The footsteps moved about the hall for a bit, “Are you downstairs man? If you are, put on the kettle I'd like some coffee before the authorities arrive.”
The man was looking at me, we silently stared at each other before he sighed, and folded his arms,“In here.”
I spun around, just in time to see the door open.
“So this is where the two of you have been hiding out.”
I was greeted with a malicious grin, as a large bulky man entered the room. Big Bobby was tall like Calum but was twice in width and was wearing a zipped up brown jacket. I held up the rifle at him and he raised his arms,“Easy does it darling. I don't want to hurt you. Me and my friend here are just scientists, we've come such a long way to meet your daddy. It's such a shame we couldn't get here before the angel of death.”

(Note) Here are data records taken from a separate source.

-- ==== Sys2Proof/Tests/Slice0.lean ====
section
/-! SUPPORT. Tests with expected values from spec/95_test_vectors.md and the corner tables of the family files, and one witness for the hypotheses of each statement of Certificates/Slice0/Obligations.lean. -/

namespace Sys2Proof.Tests

open Sys2Proof.Machine

set_option Elab.async false

/-! ### Helpers -/

/-- A block with these operands, right after reset otherwise. -/
def block (a b c : Nat) : State := { State.reset with opa := a, opb := b, opc := c }

/-- The same with digits and offered words. -/
def fed (s : State) (groups : List Byte) (words : List Nat) : State :=
  { s with
    dig := (groups.zipIdx.foldl (fun m g => m.writeByte g.2 g.1) [] : Memory)
    rng := words }

/-- The next state, or the reset state where there is none. -/
def nextOf (o : Host.Outcome State Fault Refusal) : State :=
  match o with
  | .next s => s
  | .fault _ => State.reset
  | .refused _ => State.reset

/-- One step that runs the command word `c`. -/
def ran (c : Nat) (s : State) : State := nextOf (step (s.withFetchWord 32 c))

/-- One step of the move `e`. -/
def moved (e : Input) (s : State) : State := nextOf (step (s.withInputs [e]))

/-- The block running the command word `c`. -/
def running (c : Word) (s : State) : State := s.accept c

/-- `RES0`, `RES1`, `RES2` and the `STATUS` word. -/
def outcome (s : State) : Nat × Nat × Nat × Nat :=
  (s.res0, s.res1, s.res2, s.status.toWord.toNat)

/-! ### Well-formedness: an ill-formed command for each check -/

theorem test_mrprime_rounds_too_large : (Instr.mrprime false 65536).wellFormed = false := by decide
theorem test_mrprime_rounds_largest : (Instr.mrprime false 65535).wellFormed = true := by decide
theorem test_pack_count_too_large : (Instr.pack true 65536).wellFormed = false := by decide
theorem test_pack_count_largest : (Instr.pack true 65535).wellFormed = true := by decide

/-! ### Decoding (words of R91's pattern, bit by bit, and of V6) -/

theorem test_decode_xgcd :
    decode 0b00000000000000000000001100000001#32 = .instr (.xgcd true true) := by decide
theorem test_decode_modinv :
    decode 0b00000000000000000000010000000010#32 = .instr (.modinv false true) := by decide
theorem test_decode_modexp :
    decode 0b00000000000000000000001000000011#32 = .instr (.modexp false true false) := by decide
theorem test_decode_mrprime :
    decode 0b11111111111111110000000100000100#32 = .instr (.mrprime true 65535) := by decide
theorem test_decode_pack :
    decode 0b00000001000000000000010000000101#32 = .instr (.pack true 256) := by decide
theorem test_decode_illegal_signs :
    decode 0x401 = .illegal .unusedSign ∧ decode 0x202 = .illegal .unusedSign ∧
    decode 0x204 = .illegal .unusedSign ∧ decode 0x404 = .illegal .unusedSign ∧
    decode 0x105 = .illegal .unusedSign ∧ decode 0x205 = .illegal .unusedSign := by decide
theorem test_decode_illegal_others :
    decode 0x0 = .illegal .unassignedOpcode ∧ decode 0x6 = .illegal .unassignedOpcode ∧
    decode 0xFF = .illegal .unassignedOpcode ∧ decode 0x10001 = .illegal .unusedImmediate ∧
    decode 0x10002 = .illegal .unusedImmediate ∧ decode 0x10003 = .illegal .unusedImmediate ∧
    decode 0x803 = .illegal .reservedBits ∧ decode 0x8003 = .illegal .reservedBits := by decide
theorem test_encode_examples :
    encode (.modexp false true false) = 0x203 ∧ encode (.mrprime false 5) = 0x50004 ∧
    encode (.pack false 5) = 0x50005 ∧ encode (.modinv true false) = 0x102 := by decide
theorem test_table_word : decodeTableWord 32 0x50005 = some (.pack false 5) ∧
    decodeTableWord 8 0x50005 = some (.pack false 0) ∧ decodeTableWord 32 0x9 = none := by decide

/-! ### The commands, one step each -/

/-- P5: 240 and -46. -/
theorem test_xgcd_second_negative : outcome (ran 0x201 (block 240 46 0)) = (2, 9, 47, 0x3002) := by
  decide +kernel
/-- R116: negative zero is zero. -/
theorem test_xgcd_negative_zero : outcome (ran 0x101 (block 0 5 0)) = (5, 0, 1, 0x2) := by
  decide +kernel
/-- V2: -3 modulo 26. -/
theorem test_modinv_negative : outcome (ran 0x102 (block 3 0 26)) = (17, 0, 0, 0x2) := by
  decide +kernel
/-- V2: the document's pair without an inverse. -/
theorem test_modinv_no_inverse : outcome (ran 0x002 (block 2 0 26)) = (0, 0, 0, 0x22) := by
  decide +kernel
/-- V3: exponent 0 gives 1 even modulo 1. -/
theorem test_modexp_zero_exponent : outcome (ran 0x003 (block 0 0 1)) = (1, 0, 0, 0x2) := by
  decide +kernel
/-- R150, with `W = 64`. -/
theorem test_modexp_wide :
    outcome (ran 0x003 (block 3 (2 ^ 64 - 1) (2 ^ 64 - 59))) = (17268082312041408519, 0, 0, 0x2) := by
  decide +kernel
/-- V4: 3233 with the word 558, a false positive. -/
theorem test_mrprime_liar :
    let t := ran 0x10004 (fed (block 3233 0 0) [] [558])
    outcome t = (1, 0, 0, 0x6) ∧ t.rngcnt = 1 := by
  decide +kernel
/-- V4: 25 with the words 0, 5: the early exit leaves the second word. -/
theorem test_mrprime_early_exit :
    let t := ran 0x20004 (fed (block 25 0 0) [] [0, 5])
    outcome t = (0, 0, 0, 0x2) ∧ t.rngcnt = 1 ∧ t.rng = [5] := by
  decide +kernel
/-- V5: "HELLO" under 704. -/
theorem test_pack_greedy :
    let t := ran 0x50005 (fed (block 0 0 704) [7, 4, 11, 11, 14] [])
    outcome t = (0, 0, 0, 0x2) ∧ t.nblk = 4 ∧ t.blk = [⟨7, 1⟩, ⟨411, 2⟩, ⟨11, 1⟩, ⟨14, 1⟩] := by
  decide +kernel
/-- V5: the digit guard before the group guard. -/
theorem test_pack_bad_digit :
    let t := ran 0x10005 (fed (block 0 0 30) [150] [])
    outcome t = (0, 0, 0, 0x512) ∧ t.nblk = 0 := by
  decide +kernel
/-- R95: an illegal word. -/
theorem test_illegal_word : outcome (ran 0x401 (block 1 2 3)) = (0, 0, 0, 0x32) := by decide +kernel

/-! ### The window, one access each (V7) -/

theorem test_read_version_and_param :
    (moved (.read 0x020) State.reset).bus = .read .okay 0x00010000 ∧
    (moved (.read 0x01C) State.reset).bus = .read .okay 0x01000002 := by decide +kernel
theorem test_read_errors :
    (moved (.read 0x002) State.reset).bus = .read .error 0 ∧
    (moved (.read 0x208) State.reset).bus = .read .error 0 ∧
    (moved (.read 0x1100) State.reset).bus = .read .error 0 ∧
    (moved (.read 0x1FFC) State.reset).bus = .read .error 0 := by decide +kernel
theorem test_write_digits :
    let t := moved (.write 0x1000 0xF 0x0B0B0407) State.reset
    t.dig = [(0, 7), (1, 4), (2, 11), (3, 11)] ∧ (moved (.read 0x1000) t).bus = .read .okay 0x0B0B0407 := by
  decide +kernel
theorem test_write_blksel : (moved (.write 0x010 0xF 0xABCD1234) State.reset).blksel = 0x1234 := by
  decide +kernel
theorem test_partial_write :
    moved (.write 0x200 0x3 1) State.reset = State.reset.reply (.write .error) := by decide +kernel
/-- P4: a write of `OPA` while busy. -/
theorem test_busy_write_dropped :
    let t := moved (.write 0x200 0xF 0x63) (running 0x10004 (block 61 0 0))
    t.opa = 61 ∧ t.status.toWord = 0x4001 := by decide +kernel

/-! ### The functions' own tables -/

/-- R151's trace of `4^13 mod 497`. -/
theorem test_modexp_trace :
    modexpTrace 497 13 1 4 13 = [(4, 16, 6), (4, 256, 3), (30, 429, 1), (445, 151, 0)] := by
  decide +kernel
/-- R117's count of steps does not matter; its result is R111's. -/
theorem test_xgcd_loop : xgcdIterative (-240) 46 = (2, 9, 47) := by decide +kernel
/-- R211's examples. -/
theorem test_unpack : unpack [(704, 2), (1111, 2), (14, 1)] = some [7, 4, 11, 11, 14] ∧
    unpack [(32, 3)] = some [0, 0, 32] ∧ unpack [(2549, 1)] = none := by decide +kernel
/-- R209's and R210's examples. -/
theorem test_text : encodeText ['H', 'i', ',', ' ', 'B', 'o', 'b', '!'] = [7, 8, 1, 14, 1] ∧
    decodeGroups [7, 99, 4] = ['H', 'E'] := by decide +kernel
/-- R101: `LDA 3233` and `LDDIG` of "HELLO". -/
theorem test_pseudo_instructions :
    lda Config.params 3233 = [.wr 0x200 0x00000CA1, .wr 0x204 0] ∧
    lddig [7, 4, 11, 11, 14] = [.wr 0x1000 0x0B0B0407, .wr 0x1004 0x0000000E] := by decide +kernel

/-- R16: a reset after the host's last access comes after the end of its run. -/
theorem test_run_ends_before_reset :
    let s := (block 240 46 0).withInputs [.write 0x000 0xF 0x201, .wait, .rstAssert]
    (s.endState 5).map outcome = some (2, 9, 47, 0x3002) := by decide +kernel

/-! ### Witnesses: a concrete case meeting the hypotheses of each statement -/

theorem witness_DecodeOfEncode : (Instr.mrprime true 65535).wellFormed = true := by decide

They looked nothing like scientists. I placed my hand on the trigger and the large man laughed,“Now you're just being difficult. You won't like it when I'm being difficult darling.”
He advanced further and I took an involuntary step back, it was then that I heard the click of another gun, “Put the rifle away." Said Calum, I felt the muzzle of the gun come in contact with my head.
My heart sank as Big Bobby laughed harder and snatched the rifle out of my hand, making his way to fathers bed and seating himself,“This is a nice piece you know. Now, tell us about you." But then his phone started buzzing, he grinned at me,“I have to take this, it'll only be a minute.”